Come il Ruchè sia arrivato a Castagnole Monferrato è ancora avvolto nel mistero.
cistercensi devoti a questo Santo avrebbero introdotto la coltivazione nella zona sin dal Medioevo.
Ciò che è certo è che nel Novecento il vitigno Ruchè fu quasi dimenticato proprio a causa della sua vigoria vegetativa a vantaggio di altre varietà più semplici da coltivare, mentre la sua rinascita avvenne negli anni Settanta grazie ad un parroco illuminato, Don Giacomo Cauda, ribattezzato il “Dom Pérignon del Monferrato”. Se a quest’ultimo si deve la creazione di un prodotto straordinario come lo Champagne, a Don Cauda è attribuita la riscoperta fortuita di un vitigno che rischiava di scomparire. Arrivato a Castagnole Monferrato alla fine degli anni Settanta, trovò come “dote parrocchiale” alcuni filari di Grignolino, Barbera e Ruchè.

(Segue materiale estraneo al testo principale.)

theorem State.startStream_within {s : State} {n : ℕ} : s.within (State.startStream s n) [.dec, .strm] [12] := by
  unfold State.startStream
  extract_lets x1 x2 x3
  clear_value x1
  clear_value x2
  have hx3 : s.within x3 [.dec, .strm] [12] := by
    unfold x3
    refine State.within_upd (by intro c hc; cases c <;> first | rfl | exact absurd (by decide) hc) ?_
    exact State.within_refl _ _
  clear_value x3
  refine State.puts_cons_within ?_
  refine State.puts_cons_within ?_
  refine State.puts_nil_within ?_
  refine State.put_within rfl (mem_block (b := 12) (by omega) (by decide)) ?_
  refine State.put_within rfl (mem_block (b := 12) (by omega) (by decide)) ?_
  refine State.within.step State.modStr_within ?_ (by decide) (by decide)
  assumption

theorem State.stopStream_within {s : State} {n : ℕ} : s.within (State.stopStream s n) [.strm, .dmc] [12] := by
  unfold State.stopStream
  extract_lets x1
  have hx1 : s.within x1 [.strm, .dmc] [12] := by
    unfold x1
    refine State.within.step State.sendGap_within ?_ (by decide) (by decide)
    refine State.within.step State.closeOpen_within ?_ (by decide) (by decide)
    exact State.within_refl _ _
  clear_value x1
  refine State.put_within rfl (mem_block (b := 12) (by omega) (by decide)) ?_
  refine State.within.step State.modStr_within ?_ (by decide) (by decide)
  assumption

theorem State.sendFrag_within {s : State} {x : Fin 2} {e : Egr} {i : ℕ} : s.within (State.sendFrag s x e i) [.ptb, .out] [24] := by
  unfold State.sendFrag
  extract_lets x1 x2
  clear_value x1
  clear_value x2
  refine State.within.step State.emit_within ?_ (by decide) (by decide)
  exact State.within_refl _ _

theorem State.setBusy_within {s : State} {x : ℕ} {t : Ts} : s.within (State.setBusy s x t) [.strm] [] := by
  unfold State.setBusy
  refine State.within_ite ?_ ?_
  · refine State.within_upd (by intro c hc; cases c <;> first | rfl | exact absurd (by decide) hc) ?_
    exact State.within_refl _ _
  · refine State.within_upd (by intro c hc; cases c <;> first | rfl | exact absurd (by decide) hc) ?_
    exact State.within_refl _ _

theorem State.sendFrags_within {s : State} {x : Fin 2} {e : Egr} {k : ℕ} {i : ℕ} : s.within (State.sendFrags s x e k i).1 [.strm, .ptb, .out] [24] := by
  induction k generalizing s i with
  | zero => exact State.within_refl _ _
  | succ k ih =>
    unfold State.sendFrags
    split
    · refine State.within.step ih ?_ (by decide) (by decide)
      refine State.within.step State.setBusy_within ?_ (by decide) (by decide)
      refine State.within.step State.sendFrag_within ?_ (by decide) (by decide)
      exact State.within_refl _ _
    · exact State.within_refl _ _

theorem State.dropEgr_within {s : State} {e : Egr} : s.within (State.dropEgr s e) [.strm] [] := by
  unfold State.dropEgr
  refine State.within_upd (by intro c hc; cases c <;> first | rfl | exact absurd (by decide) hc) ?_
  exact State.within_refl _ _

theorem State.countSent_within {s : State} {e : Egr} : s.within (State.countSent s e) [] [12] := by
  unfold State.countSent
  refine State.count_any ?_ (State.within_refl _ _)
  split
  · exact mem_fld (b := 12) rfl (by omega) (by decide)
  · split <;> exact mem_fld (b := 12) rfl (by omega) (by decide)

theorem State.sendEth_within {s : State} {x : Fin 2} : s.within (State.sendEth s x) [.net, .strm, .ptb, .out] [12, 24] := by
  unfold State.sendEth
  refine State.within_ite ?_ ?_
  · exact State.within_refl _ _
  · extract_lets x1 x2 x3
    clear_value x1
    clear_value x2
    split
    · extract_lets x4 x5 x6 x7
      clear_value x4
      have hx5 : s.within x5.1 [.net, .strm, .ptb, .out] [12, 24] := by
        unfold x5
        refine State.within.step State.sendFrags_within ?_ (by decide) (by decide)
        exact State.within_refl _ _
      have hx6 : s.within x6 [.net, .strm, .ptb, .out] [12, 24] := by
        unfold x6
        assumption
      clear_value x6
      clear_value x7
      refine State.within_ite ?_ ?_
      · refine State.within.step State.countSent_within ?_ (by decide) (by decide)
        refine State.within.step State.dropEgr_within ?_ (by decide) (by decide)
        assumption
      · refine State.within_upd (by intro c hc; cases c <;> first | rfl | exact absurd (by decide) hc) ?_
        assumption
    · split
      · refine State.within.step State.askHop_within ?_ (by decide) (by decide)
        exact State.within_refl _ _
      · exact State.within_refl _ _

theorem State.sendRing_within {s : State} {r : Fin 8} : s.within (State.sendRing s r) [.strm, .ptb, .out] [12, 24] := by
  unfold State.sendRing
  split
  · exact State.within_refl _ _
  · extract_lets x1 x2 x3 x4 x5 x6 x7 x8
    clear_value x1
    have hx2 : s.within x2 [.strm, .ptb, .out] [12, 24] := by
      unfold x2
      refine State.within.step State.dropEgr_within ?_ (by decide) (by decide)
      exact State.within_refl _ _
    clear_value x2
    clear_value x3
    clear_value x4
    clear_value x5
    have hx6 : s.within x6 [.strm, .ptb, .out] [12, 24] := by
      unfold x6
      refine State.within.step State.emit_within ?_ (by decide) (by decide)
      assumption
    clear_value x6
    have hx7 : s.within x7 [.strm, .ptb, .out] [12, 24] := by
      unfold x7
      refine State.within_ite ?_ ?_
      · refine State.within.step State.emit_within ?_ (by decide) (by decide)
        assumption
      · assumption
    clear_value x7
    clear_value x8
    refine State.within_ite ?_ ?_
    · refine State.count_within rfl (mem_block (b := 12) (by omega) (by decide)) ?_
      refine State.count_within rfl (mem_block (b := 12) (by omega) (by decide)) ?_
      assumption
    · refine State.within.step State.countSent_within ?_ (by decide) (by decide)
      refine State.within.step State.emit_within ?_ (by decide) (by decide)
      refine State.put_within rfl (mem_block (b := 12) (by omega) (by decide)) ?_
      assumption

theorem battenSendStep_within {e : Egress} {s : State} : s.within (battenSendStep e s) [.net, .strm, .ptb, .out] [12, 24] := by
  unfold battenSendStep
  split
  · refine State.within.step State.sendEth_within ?_ (by decide) (by decide)
    exact State.within_refl _ _
  · refine State.within.step State.sendRing_within ?_ (by decide) (by decide)
    exact State.within_refl _ _

theorem battenAgeExpireStep_within {x : Fin 2} {s : State} : s.within (battenAgeExpireStep x s) [.clk, .cyc, .qcp, .strm, .ptb, .out] [12, 24, 25] := by
  unfold battenAgeExpireStep
  split
  · exact State.within_refl _ _
  · refine State.within.step State.eventStream_within ?_ (by decide) (by decide)
    refine State.count_within rfl (mem_block (b := 12) (by omega) (by decide)) ?_
    refine State.within.step State.dropEgr_within ?_ (by decide) (by decide)
    refine State.within.step State.atCyc_within ?_ (by decide) (by decide)
    exact State.within_refl _ _

theorem launchWindowOpenStep_within {x : Fin 2} {s : State} : s.within (launchWindowOpenStep x s) [.clk, .cyc] [] := by
  unfold launchWindowOpenStep
  refine State.whenDo_within ?_ ?_
  · refine State.within.step State.at_within ?_ (by decide) (by decide)
    exact State.within_refl _ _
  · exact State.within_refl _ _

theorem resendTakeStep_within {n : ℕ} {s : State} : s.within (resendTakeStep n s) [.strm] [] := by
  unfold resendTakeStep
  split
  · exact State.within_refl _ _
  · extract_lets x1 x2 x3 x4
    have hx1 : s.within x1 [.strm] [] := by
      unfold x1
      refine State.within.step State.modStr_within ?_ (by decide) (by decide)
      exact State.within_refl _ _
    clear_value x1
    clear_value x2
    have hx3 : s.within x3 [.strm] [] := by
      unfold x3
      refine State.within_ite ?_ ?_
      · refine State.within.step State.modStr_within ?_ (by decide) (by decide)
        assumption
      · assumption
    clear_value x3
    clear_value x4
    refine State.within_upd (by intro c hc; cases c <;> first | rfl | exact absurd (by decide) hc) ?_
    assumption

theorem retainExpireStep_within {n : ℕ} {s : State} : s.within (retainExpireStep n s) [.clk, .cyc, .strm] [] := by
  unfold retainExpireStep
  split
  · exact State.within_refl _ _
  · refine State.within.step State.modStr_within ?_ (by decide) (by decide)
    refine State.within.step State.atCyc_within ?_ (by decide) (by decide)
    exact State.within_refl _ _

theorem resendBody_within {q : ReqHdr} {n : ℕ} {seq : BitVec 32} {cnt : ℕ} {s : State} : s.within (resendBody q n seq cnt s) [.qcp, .strm, .ptb, .out] [24, 25] := by
  unfold resendBody
  refine State.within_ite ?_ ?_
  · refine State.within.step State.reply_within ?_ (by decide) (by decide)
    exact State.within_refl _ _
  · refine State.within_ite ?_ ?_
    · refine State.within.step State.reply_within ?_ (by decide) (by decide)
      exact State.within_refl _ _
    · refine State.within_ite ?_ ?_
      · refine State.within.step State.reply_within ?_ (by decide) (by decide)
        exact State.within_refl _ _
      · refine State.within_ite ?_ ?_
        · refine State.within.step State.reply_within ?_ (by decide) (by decide)
          exact State.within_refl _ _
        · refine State.within.step State.reply_within ?_ (by decide) (by decide)
          refine State.within.step State.modStr_within ?_ (by decide) (by decide)
          exact State.within_refl _ _

theorem streamStatusBody_within {q : ReqHdr} {n : ℕ} {s : State} : s.within (streamStatusBody q n s) [.qcp, .ptb, .out] [24, 25] := by
  unfold streamStatusBody
  refine State.within_ite ?_ ?_
  · refine State.within.step State.reply_within ?_ (by decide) (by decide)
    exact State.within_refl _ _
  · refine State.within.step State.reply_within ?_ (by decide) (by decide)
    exact State.within_refl _ _

theorem execBattenSend_within {egress : Egress} {s : State} : s.withinC (execBattenSend egress s) [.net, .strm, .ptb, .out] [12, 24] := by
  unfold execBattenSend
  refine State.withinC_next ?_
  refine State.within.step battenSendStep_within ?_ (by decide) (by decide)
  exact State.within_refl _ _

theorem execBattenAgeExpire_within {eth : Fin 2} {s : State} : s.withinC (execBattenAgeExpire eth s) [.clk, .cyc, .qcp, .strm, .ptb, .out] [12, 24, 25] := by
  unfold execBattenAgeExpire
  refine State.withinC_next ?_
  refine State.within.step battenAgeExpireStep_within ?_ (by decide) (by decide)
  exact State.within_refl _ _

theorem execLaunchWindowOpen_within {eth : Fin 2} {s : State} : s.withinC (execLaunchWindowOpen eth s) [.clk, .cyc] [] := by
  unfold execLaunchWindowOpen
  refine State.withinC_next ?_
  refine State.within.step launchWindowOpenStep_within ?_ (by decide) (by decide)
  exact State.within_refl _ _

theorem execResendTake_within {stream : Fin 64} {s : State} : s.withinC (execResendTake stream s) [.strm] [] := by
  unfold execResendTake
  refine State.withinC_next ?_
  refine State.within.step resendTakeStep_within ?_ (by decide) (by decide)
  exact State.within_refl _ _

theorem execRetainExpire_within {stream : Fin 64} {s : State} : s.withinC (execRetainExpire stream s) [.clk, .cyc, .strm] [] := by
  unfold execRetainExpire
  refine State.withinC_next ?_
  refine State.within.step retainExpireStep_within ?_ (by decide) (by decide)
  exact State.within_refl _ _

theorem execStreamStatus_within {q : ReqHdr} {index : ℕ} {s : State} : s.withinC (execStreamStatus q index s) [.qcp, .ptb, .out] [24, 25] := by
  unfold execStreamStatus
  refine State.withinC_next ?_
  refine State.request_within (by decide) (by decide) (fun t1 ht1 => ?_) ?_
  · refine State.within.step streamStatusBody_within ?_ (by decide) (by decide)
    assumption
  · exact State.within_refl _ _

theorem execResend_within {q : ReqHdr} {index : ℕ} {seq : BitVec 32} {count : ℕ} {s : State} : s.withinC (execResend q index seq count s) [.qcp, .strm, .ptb, .out] [24, 25] := by
  unfold execResend
  refine State.withinC_next ?_
  refine State.request_within (by decide) (by decide) (fun t1 ht1 => ?_) ?_
  · refine State.within.step resendBody_within ?_ (by decide) (by decide)
    assumption
  · exact State.within_refl _ _

end Sys2Proof.Machine
end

La sua volontà di recuperarne la tradizione non era dovuta solo alle caratteristiche organolettiche bensì alla radicata consapevolezza che questo vino apparteneva alla storia della comunità locale. «Che Dio mi perdoni – raccontava nei suoi ultimi anni di vita - per aver a volte trascurato il mio ministero per dedicarmi anima e corpo alla vigna. Finivo la Messa, mi cambiavo in fretta e salivo sul trattore. Ma so che Dio mi ha perdonato perché con i soldi guadagnati dal vino ho creato l’oratorio e ristrutturato la canonica».
La produzione di Don Cauda incoraggiò i viticoltori che estesero il lavoro poi, nei vari decenni, fino a far diventare il Ruchè un prodotto della terra piemontese, per il consumo di tutti.